On the Radio
Tune your radio dial to 90.9 FM on Mondays at 9 pm to hear Front Row Washington, broadcasts of recent concerts in the area's concert halls. Here is the program of this evening's installment:
February 9, 9 pm
Hugo Wolf String Quartet
National Gallery of Art
I did not review this concert (too busy winning a new television at a neighbor's Super Bowl party -- really!), but here is a snippet from someone who did:This relatively young, Vienna-based quartet has been generating a lot of buzz lately for its intensely characterful performances of the standard and not-so-standard repertoire. The buzz seems warranted: Opening with Schubert's precocious Quartet in E-flat, D. 87 (written when he was all of 16), they dug into it with utter seriousness, revealing unsuspected gravity in a work that, to these ears, has always sounded distinctly callow.

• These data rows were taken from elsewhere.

/-- The load averages that a CALIBRATE run measures (Table 5.6). -/
structure LoadContext where
  act : BitVec 16
  memu : BitVec 16
  vcore : BitVec 16
  tj : Byte
  pace : Word
  deriving DecidableEq, Repr

/-- What a read of a source's bytes returns, after the retries it is given, where the bytes are a drive's, which lies outside
the block, or where the host's answer is (R286, R287, R296). -/
inductive SourceRead where
  | data (bytes : List Byte)
  | timeout
  | gone
  /-- an NVMe error status: whether it reports a protection-information check failure -/
  | readError (pi : Bool)
  | hostError
  | partialRead
  deriving DecidableEq, Repr

/-- How the encoding of a TRANSCODE ended outside the block's own bookkeeping (Table 10.5). -/
inductive TranscodeEnd where
  /-- how each read of a drive or a host range that the input needs has ended, after its retries, in the order of use -/
  | read (reads : List SourceRead)
  /-- an input fetch ended at the given source, after its retries, at the byte offset -/
  | sourceTimeout (src : Word) (off : Nat)
  | sourceGone (src : Word)
  deriving DecidableEq, Repr

/-- An ATS translation response for one request of a transfer (R42, R294). -/
structure AtsAnswer where
  /-- request number within the transfer -/
  req : Nat
  /-- the 4 KiB page of host memory that the translation names -/
  page : Nat
  /-- the translation carries the needed permission -/
  granted : Bool
  /-- PRI is enabled for the function (R43) -/
  pri : Bool
  /-- the later outstanding requests that complete while the transfer halts -/
  done : List Nat
  deriving DecidableEq, Repr

/-- What the block samples when it leaves reset (Table 2.6, R645, R68). -/
structure Straps where
  testmode : Bool
  addr : BitVec 2
  /-- bit d: VFIXd_N is low, the die runs at a fixed voltage -/
  vfix : BitVec 4
  deriving DecidableEq, Repr

/-- A drive's arrival as its link shows it: the rate in GT/s at which the link trained (Table 2.3), and for how many ms
SPd_PRSNT_N has been low (Table 2.6). -/
structure LinkTrain where
  gtps : Nat
  stableMs : Nat
  deriving DecidableEq, Repr

/-- A namespace as a drive identifies it: NSID, LBA size in bytes, capacity in blocks. -/
structure NsIdent where
  nsid : Word
  lba : Nat
  blocks : Nat
  deriving DecidableEq, Repr

/-- The outcome of bringing a ready controller up (R55, R56, Table 2.4). -/
inductive DriveIdent where
  /-- identified: MDTS in bytes and the namespaces -/
  | ready (mdts : Nat) (nss : List NsIdent)
  /-- the failing step of Table 2.4 and the NVMe Status Field of its completion -/
  | failed (step : Byte) (sf : BitVec 15)
  deriving DecidableEq, Repr

/-- Where a position is issued from: the epoch of a queue, or a CALIBRATE command (R268, R174). -/
inductive IssueFrom where
  | epoch (q : Fin 64)
  | calibration (c : Nat)
  deriving DecidableEq, Repr

/-- How a fetch attempt or request ended at its port (R285 to R291). -/
inductive FetchEnd where
  | data (bytes : List Byte)
  /-- NVMe error status: DNR, and whether it reports a protection-information check failure -/
  | nvmeError (dnr pi : Bool)
  /-- a host read ended Unsupported Request, Completer Abort or poisoned -/
  | hostError
  /-- a host read ended at an unresolvable translation fault after the bytes given -/
  | hostFault (bytes : Nat)
  /-- the attempt's source is gone -/
  | gone
  deriving DecidableEq, Repr

/-- A 64-byte line as it is read, against the codewords of distance 5 (R63, R548): bytes by which it differs from the
line that was stored, and from the nearest other codeword. -/
structure LineRead where
  bad : Nat
  other : Nat
  deriving DecidableEq, Repr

Stephen Brookes, Hugo Wolf Quartet (Washington Post, February 5, 2008)
The composer Hugo Wolf (for whom the group, obviously, is named) is best known for his moody songs, but the "Italian Serenade" from 1887 may be one of his most playful works, full of deft irony and subtle jokes. Oddly and a bit disappointingly, the Wolf Quartet gave it a dark, unsmiling reading -- beautifully executed (despite the detail-smearing acoustics of the West Garden Court), but rather low on charm.